Слимми — если это его настоящее имя — молчит. Знает, что сказать ему нечего. Я медленно отвинчиваю наконечник, принюхиваюсь к содержимому. Ничего. Легонько сдавливаю пальцами.
Из тюбика выдавливается черная маслянистая на вид капля, но не падает на пол, а повисает в воздухе, как маленький мыльный пузырь. Ее частички начинают расползаться в стороны, как расцветает чернильная капля в стакане воды. Вокруг слишком светло, чтобы тьма могла сохраниться.
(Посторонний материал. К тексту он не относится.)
/-- DBYTE answers OK after a scanner step, and faults where the scanner does. -/
theorem exec_dbyte_answers (b : Byte) (s : State) : Answers s .ok (exec (.dbyte b) s) ∨
    ∃ f, scanByte b { s.working with dactive := true } s.pbuf = .error f ∧ exec (.dbyte b) s = .fault f := by
  cases hscan : scanByte b { s.working with dactive := true } s.pbuf with
  | ok r => exact .inl (.ok 0x00 rfl (exec_dbyte hscan) rfl)
  | error f =>
    have hexec : exec (.dbyte b) s = execDbyte b s := rfl
    exact .inr ⟨f, rfl, by rw [hexec, execDbyte, hscan]⟩

/-! ### Every command -/

/-- Every command but DBYTE answers, with the code that the table of causes gives it. -/
theorem exec_answers {i : Instr} (hi : ∀ b, i ≠ .dbyte b) (s : State) :
    Answers s (codeByCause (.cmd i) s) (exec i s) := by
  cases i with
  | nop => exact .ok 0x00 rfl (exec_nop s) rfl
  | srst m => exact .ok 0x00 rfl (exec_srst m s) rfl
  | bstart t =>
    by_cases hbusy : s.builder.bbusy = true
    · exact .error (if_pos hbusy) (exec_bstart_busy hbusy t)
    · exact .ok 0x00 (if_neg hbusy) (exec_bstart_idle (eq_false_of_ne_true hbusy) t) rfl
  | bbyte b =>
    by_cases hbusy : s.builder.bbusy = true
    · exact .ok 0x00 (if_pos hbusy) (exec_bbyte_busy hbusy b) rfl
    · exact .error (if_neg hbusy) (exec_bbyte_idle (eq_false_of_ne_true hbusy) b)
  | bend =>
    by_cases hbusy : s.builder.bbusy = true
    · exact .ok 0x00 (if_pos hbusy) (exec_bend_busy hbusy) rfl
    · exact .error (if_neg hbusy) (exec_bend_idle (eq_false_of_ne_true hbusy))
  | dbyte b => exact absurd rfl (hi b)
  | dend => exact .ok 0x00 rfl (exec_dend s) rfl
  | rdreg a =>
    cases hreg : regAt a with
    | none => exact .error (if_pos (regAt_eq_none.1 hreg)) (exec_rdreg_unmapped hreg s)
    | some r =>
      have hmapped : ¬ 0x10 ≤ a := mt regAt_eq_none.2 (by simp [hreg])
      exact .ok (regValue s r) (if_neg hmapped) (exec_rdreg_mapped hreg s) rfl
  | rdpay k =>
    by_cases hact : s.working.dactive = true
    · exact .error (if_pos hact) (exec_rdpay_busy hact k)
    · have hcode := codeByCause_rdpay hact k
      cases hpay : payloadAt k s with
      | none =>
        exact .error (hcode.trans (if_pos hpay)) (exec_rdpay_range (eq_false_of_ne_true hact) hpay)
      | some b =>
        exact .ok b (hcode.trans (if_neg (by simp [hpay])))
          (exec_rdpay_held (eq_false_of_ne_true hact) hpay) rfl

/-- Every word answers with the code that the table of causes gives it, unless it is a DBYTE in a working
state that the scanner faults in. -/
theorem runWord_answers (w : Word) (s : State) : Answers s (codeByCause (decodeCmd w) s) (runWord w s) ∨
    ∃ b f, scanByte b { s.working with dactive := true } s.pbuf = .error f ∧ runWord w s = .fault f := by
  unfold runWord
  cases decodeCmd w with
  | illegal why => exact .inl (.error rfl (illegalWord_next.2 rfl))
  | cmd i =>
    by_cases hi : ∀ b, i ≠ .dbyte b
    · exact .inl (exec_answers hi s)
    · obtain ⟨b, rfl⟩ := not_forall_not.1 hi
      exact (exec_dbyte_answers b s).imp_right fun hfault => ⟨b, hfault⟩

/-! ### The statements -/

/-- Settles O10: the invariant rules out the working states that DBYTE faults in. -/
theorem everyCommandCompletes : Obligations.EveryCommandCompletes := by
  unfold Obligations.EveryCommandCompletes
  intro s w rest hinv hp hr
  rw [step_command hp hr]
  rcases runWord_answers w { s with port := rest } with hans | ⟨b, f, hscan, -⟩
  · exact hans.exists_isResponse
  · exact absurd hscan (hinv.working.scanByte_ne_error b s.pbuf f)

/-- Settles O11: a step that answers a next state did not fault, so its word answered by the table. -/
theorem errorCodesFollowTheirCauses : Obligations.ErrorCodesFollowTheirCauses := by
  unfold Obligations.ErrorCodesFollowTheirCauses
  intro s t w rest hp hr hstep
  rw [step_command hp hr] at hstep
  rcases runWord_answers w { s with port := rest } with ⟨data, t', ho, hresp, herr⟩ | ⟨b, f, -, hfault⟩
  · obtain rfl := Host.Outcome.next.inj (ho.symm.trans hstep)
    rw [codeByCause_port] at hresp herr
    exact ⟨data, hresp, herr⟩
  · cases hfault.symm.trans hstep

end Sys2Proof.Machine

/-! ## Reset and hazards: the results during a decode (70_reset_and_hazards.md) -/

namespace Sys2Proof.Machine

/-- No row of the scanner's table writes DACTIVE (R83). -/
theorem scanByte_dactive {b : Byte} {w w' : Working} {m m' : Memory}
    (h : scanByte b w m = .ok (w', m')) : w'.dactive = w.dactive := by
  rcases scanByte_cases h with ⟨-, -, rfl⟩ | ⟨-, -, rfl⟩ | ⟨-, -, rfl⟩ | ⟨-, -, rfl⟩ |
    ⟨-, -, rfl⟩ | ⟨-, -, -, rfl⟩ | ⟨-, -, -, rfl⟩ | ⟨-, -, -, rfl⟩ | ⟨-, -, rfl⟩ <;> rfl

/-- Settles O21: DBYTE writes only the working state, PBUF and the responses, and the DACTIVE it sets
outlives the scanner step, so that RDPAY finds the decoder busy. -/
theorem dbyteKeepsResultsReadable : Obligations.DbyteKeepsResultsReadable := by
  unfold Obligations.DbyteKeepsResultsReadable
  intro b s t h
  obtain ⟨w, m, hscan, rfl⟩ := execDbyte_next.1 h
  have hactive : w.dactive = true := scanByte_dactive hscan
  exact ⟨rfl, rfl, rfl, rfl, hactive, exec_rdpay_busy hactive⟩

end Sys2Proof.Machine

/-! ## What a command can do, said once for the statements about every command -/

namespace Sys2Proof.Machine

theorem isResponse_ok (data : Byte) : isResponse (responseWord .ok data) := .inl ⟨data, rfl⟩

theorem isResponse_error {code : RespCode} (h : code ≠ .ok) : isResponse (responseWord code 0x00) :=
  .inr ⟨code, h, rfl⟩

/-- The next states that a command can answer: it only responds (a read command, or a builder command out of
sequence), or it changes what its rule says (40_builder.md, 41_decoder.md, 42_access.md) and responds OK. -/
inductive Effect (s : State) : Instr → State → Prop where
  | responds {i : Instr} {r : Word} (hi : isReadCommand i = true ∨ isBuilderCommand i = true)
      (hr : isResponse r) : Effect s i { s with responses := s.responses ++ [r] }
  | resets (m : BitVec 3) : Effect s (.srst m) { s with
      builder := if m.getLsbD 0 = true then .reset else s.builder
      working := if m.getLsbD 1 = true then .reset else s.working
      result := if m.getLsbD 2 = true then .reset else s.result
      obs := if m.getLsbD 2 = true then .reset else s.obs
      responses := s.responses ++ [0x0000] }
  | opens (x : Byte) (h : s.builder.bbusy = false) : Effect s (.bstart x) { s with
      tx := s.tx ++ [0xEF, 0xDD, x]
      builder := Builder.opened x
      responses := s.responses ++ [0x0000] }
  | accepts (b : Byte) (h : s.builder.bbusy = true) : Effect s (.bbyte b) { s with
      tx := s.tx ++ [b]
      builder := s.builder.accept b
      responses := s.responses ++ [0x0000] }
  | closes (h : s.builder.bbusy = true) : Effect s .bend { s with
      tx := s.tx ++ [s.builder.beven, s.builder.bodd]
      builder := s.builder.closed
      responses := s.responses ++ [0x0000] }
  | scans {b : Byte} {w : Working} {m : Memory}
      (h : scanByte b { s.working with dactive := true } s.pbuf = .ok (w, m)) : Effect s (.dbyte b) { s with
      working := w
      pbuf := m
      responses := s.responses ++ [0x0000] }
  | commits : Effect s .dend { s with
      result := commitResult s.rxCkFrom s.working s.pbuf (endOutcome s.working).1 (endOutcome s.working).2
      obs := commitObservables (endOutcome s.working).1 s.working s.pbuf s.obs
      working := .reset
      responses := s.responses ++ [0x0000] }

/-- A command that answers this next state has its effect. -/
theorem Effect.of_eq {s t u : State} {i : Instr} (hu : Effect s i u) (hexec : exec i s = .next u)
    (h : exec i s = .next t) : Effect s i t :=
  Host.Outcome.next.inj (hexec.symm.trans h) ▸ hu

/-- The read commands only respond, with one of the words of R58 and R59. -/
theorem exec_read_effect {i : Instr} {s t : State} (h : exec i s = .next t)
    (hi : isReadCommand i = true) : Effect s i t := by
  have hdbyte : ∀ b, i ≠ .dbyte b := by rintro b rfl; cases hi
  obtain ⟨r, hr⟩ := exec_read_response hi s
  obtain ⟨u, q, hu, hresp, hq⟩ := (exec_answers hdbyte s).exists_isResponse
  obtain rfl := Host.Outcome.next.inj ((hr s.responses).symm.trans hu)
  obtain rfl : r = q := by simpa using hresp
  exact (Effect.responds (.inl hi) hq).of_eq hu h

/-- A builder command out of sequence only responds SEQ. -/
theorem Effect.seq {s : State} {i : Instr} (hi : isBuilderCommand i = true) :
    Effect s i { s with responses := s.responses ++ [0x0200] } :=
  .responds (.inr hi) (isResponse_error (code := .seq) (by decide))

/-- Every next state that a command answers is one of its effects. -/
theorem exec_effect {i : Instr} {s t : State} (h : exec i s = .next t) : Effect s i t := by
  cases i with
  | nop | rdreg | rdpay => exact exec_read_effect h rfl
  | srst m => exact (Effect.resets m).of_eq (exec_srst m s) h
  | bstart x =>
    cases hbusy : s.builder.bbusy with
    | true => exact (Effect.seq rfl).of_eq (exec_bstart_busy hbusy x) h
    | false => exact (Effect.opens x hbusy).of_eq (exec_bstart_idle hbusy x) h
  | bbyte b =>
    cases hbusy : s.builder.bbusy with
    | true => exact (Effect.accepts b hbusy).of_eq (exec_bbyte_busy hbusy b) h
    | false => exact (Effect.seq rfl).of_eq (exec_bbyte_idle hbusy b) h
  | bend =>
    cases hbusy : s.builder.bbusy with
    | true => exact (Effect.closes hbusy).of_eq (exec_bend_busy hbusy) h
    | false => exact (Effect.seq rfl).of_eq (exec_bend_idle hbusy) h
  | dbyte b =>
    obtain ⟨w, m, hscan, rfl⟩ := execDbyte_next.1 h
    exact .scans hscan
  | dend => exact Effect.commits.of_eq (exec_dend s) h

namespace Effect

variable {s t : State} {i : Instr}

/-- A command returns one response, after the earlier ones. -/
theorem exists_response (h : Effect s i t) : ∃ r, t.responses = s.responses ++ [r] ∧ isResponse r := by
  cases h with
  | responds hi hr => exact ⟨_, rfl, hr⟩
  | resets | opens | accepts | closes | scans | commits => exact ⟨0x0000, rfl, isResponse_ok 0x00⟩

/-- No command changes the parameter, the reset level, the port or the counter of resets. -/
theorem frame (h : Effect s i t) :
    t.rxCkFrom = s.rxCkFrom ∧ t.resetIn = s.resetIn ∧ t.port = s.port ∧ t.resets = s.resets := by
  cases h <;> exact ⟨rfl, rfl, rfl, rfl⟩

/-- Only builder commands emit. -/
theorem exists_tx (h : Effect s i t) :
    ∃ bs, t.tx = s.tx ++ bs ∧ (bs ≠ [] → isBuilderCommand i = true) := by
  cases h with
  | opens | accepts | closes => exact ⟨_, rfl, fun _ => rfl⟩
  | responds | resets | scans | commits => exact ⟨[], (List.append_nil _).symm, fun h => absurd rfl h⟩

/-- Only DEND and SRST with mask bit 2 write the result registers and the observables. -/
theorem results_eq (h : Effect s i t) (hdend : i ≠ .dend) (hclear : clearsResults i = false) :
    t.result = s.result ∧ t.obs = s.obs := by
  cases h with
  | commits => exact absurd rfl hdend
  | resets m =>
    have hbit : ¬ m.getLsbD 2 = true := Bool.eq_false_iff.1 hclear
    exact ⟨if_neg hbit, if_neg hbit⟩
  | responds | opens | accepts | closes | scans => exact ⟨rfl, rfl⟩

end Effect

end Sys2Proof.Machine

/-! ## The invariant: it holds at reset and every step keeps it (10_state.md, 41_decoder.md R83, R94) -/

namespace Sys2Proof.Machine

/-! ### The decoder working state -/

/-- No checksum byte has been received. -/
def Working.NoChecksum (w : Working) : Prop := w.ckcnt = 0 ∧ w.wck0 = 0 ∧ w.wck1 = 0

/-- What the invariant says of the captured fields, read off the phase (41_decoder.md R83). -/
def Working.Captured (w : Working) : Prop :=
  match w.phase with
  | .hunt | .sync1 | .topic => (w.wtopic = 0 ∧ w.wsize = 0) ∧ (w.wtype = 0 ∧ w.wcnt = 0) ∧ w.NoChecksum
  | .size => w.wsize = 0 ∧ (w.wtype = 0 ∧ w.wcnt = 0) ∧ w.NoChecksum
  | .type => (w.wtype = 0 ∧ w.wcnt = 0) ∧ w.NoChecksum
  | .payload => w.wcnt < w.wsize ∧ w.NoChecksum
  | .cksum => w.wcnt = w.wsize ∧ (w.ckcnt < 2 ∧ (w.ckcnt = 0 → w.wck0 = 0)) ∧ w.wck1 = 0
  | .done => w.wcnt = w.wsize ∧ w.ckcnt = 2

/-- The invariant of the working state, phase by phase. -/
theorem Working.inv_iff {w : Working} :
    w.Inv ↔ (w.dactive = false → w = .reset) ∧ w.Captured := by
  constructor
  · rintro ⟨hidle, hheader, hsize, htype, hpayload, hend, hnock, hck, hdone, hsecond⟩
    refine ⟨hidle, ?_⟩
    cases hp : w.phase <;> simp_all [Captured, NoChecksum]
  · rintro ⟨hidle, hcap⟩
    refine ⟨hidle, ?_, ?_, ?_, ?_, ?_, ?_, ?_, ?_, ?_⟩
    all_goals cases hp : w.phase <;> simp_all [Captured, NoChecksum]

/-- A row of the scanner's table leads to what its next phase has captured (41_decoder.md R83). -/
theorem Working.Captured.scanByte {b : Byte} {w w' : Working} {m m' : Memory} (hw : w.Captured)
    (h : scanByte b w m = .ok (w', m')) : w'.Captured := by
  rcases scanByte_cases h with ⟨hp, -, rfl⟩ | ⟨hp, -, rfl⟩ | ⟨hp, -, rfl⟩ | ⟨hp, -, rfl⟩ |
    ⟨hp, -, rfl⟩ | ⟨hp, -, -, rfl⟩ | ⟨hp, hck, -, rfl⟩ | ⟨hp, hck, -, rfl⟩ | ⟨hp, -, rfl⟩
  all_goals simp only [Captured, hp] at hw
  -- HUNT, SYNC1
  · split_ifs <;> exact hw
  · split_ifs <;> exact hw
  -- TOPIC, SIZE
  · exact hw.imp_left And.right
  · exact hw.2
  -- TYPE, PAYLOAD
  · split_ifs with hsize
    · exact ⟨hsize, hw.2⟩
    · obtain ⟨-, hck, hck0, hck1⟩ := hw
      have hempty : 0 = w.wsize := by bv_omega
      exact ⟨hempty, ⟨by simp [hck], fun _ => hck0⟩, hck1⟩
  · obtain ⟨hcnt, hnock⟩ := hw
    split_ifs with hlast
    · obtain ⟨hck, hck0, hck1⟩ := hnock
      exact ⟨hlast, ⟨by simp [hck], fun _ => hck0⟩, hck1⟩
    · have hcnt' : w.wcnt + 1 < w.wsize := by bv_omega
      exact ⟨hcnt', hnock⟩
  -- CKSUM, DONE
  · obtain ⟨hcnt, -, hck1⟩ := hw
    simp only [Captured, hp]
    exact ⟨hcnt, ⟨by decide, nofun⟩, hck1⟩
  · exact ⟨hw.1, rfl⟩
  · simpa only [Captured, hp] using hw

/-- Setting DACTIVE and a scanner step keep the working state's invariant (41_decoder.md R84). -/
theorem Working.Inv.scanByte {b : Byte} {w w' : Working} {m m' : Memory} (hw : w.Inv)
    (h : scanByte b { w with dactive := true } m = .ok (w', m')) : w'.Inv := by
  have hcap : Working.Captured { w with dactive := true } := (Working.inv_iff.1 hw).2
  have hactive : w'.dactive = true := scanByte_dactive h
  exact Working.inv_iff.2 ⟨by simp [hactive], hcap.scanByte h⟩

/-- The empty buffer meets the invariant. -/
theorem Working.reset_inv : Working.Inv .reset :=
  Working.inv_iff.2 ⟨fun _ => rfl, by simp [Captured, NoChecksum, Working.reset]⟩

/-! ### The result registers -/

theorem ResultRegs.reset_inv : ResultRegs.Inv .reset := by
  constructor <;> decide

section Validator

variable {w : Working} {ck : Byte × Byte}

theorem ckStatus_ne_notChecked : ckStatus w ck ≠ .notChecked := by
  unfold ckStatus
  split_ifs <;> decide

theorem ckStatus_eq_absent : ckStatus w ck = .absent ↔ w.ckcnt < 2 := by
  unfold ckStatus
  split_ifs <;> simp_all

theorem ckStatus_eq_matched :
    ckStatus w ck = .matched ↔ ¬ w.ckcnt < 2 ∧ w.wck0 = ck.1 ∧ w.wck1 = ck.2 := by
  unfold ckStatus
  split_ifs <;> simp_all

theorem ckStatus_eq_mismatched :
    ckStatus w ck = .mismatched ↔ ¬ w.ckcnt < 2 ∧ ¬ (w.wck0 = ck.1 ∧ w.wck1 = ck.2) := by
  unfold ckStatus
  split_ifs <;> simp_all

end Validator

section Commit

variable {p : RxCkFrom} {w : Working} {m : Memory} {res : ResCode} {mc : MCause}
Через несколько секунд темное пятно в воздухе тает, я завинчиваю крышку тюбика.
— Это не мое! — Слимми заметно бледнеет — его шутовской головной убор окончательно сползает с головы, и под ним обнаруживается аккуратная стрижка — ну как у банковского служащего, никак не ярко-красные патлы или что там носят на голове эти неформалы. — Вы мне подбросили.
— Мои действия были зафиксированы камерами видеонаблюдения, впрочем, как и ваши. Вы имеете право хранить молчание…
Дальше всегда самая скучная часть. Мне уже неинтересно, что он скажет, что за оправдания будет искать, какие посулы предложит. Все они одинаковые — эти мелкие сошки. Наркоманы. Драг-дилеры. Контрабандисты. Террористы-одиночки. Безумцы. Борцы за идею. Адепты запрещенных религий. Они схожи в одном — пытались пронести в Сан-Сити эту субстанцию. Тьму. Пытались, но не смогли. Вот и этот сопляк не смог. Потому что в тот день была моя смена. Моя последняя смена…
— Все это крайне любопытно, мистер Брайтман, — я решился перебить рассказчика. Таможенник вздрогнул, как будто до сих пор находился на своем посту в космопорте Сан-Сити.
— Вы не против, что я вам все это рассказываю?
— Что вы, продолжайте!
— Это все бессонница. Я люблю здесь бывать — тут так светло… Обычно в этот час в кафетерии никого нет — мне просто повезло, что я наткнулся на вас. Куда подевались мои манеры — я даже не спросил, как вас зовут?
— Зовите меня Джонсом.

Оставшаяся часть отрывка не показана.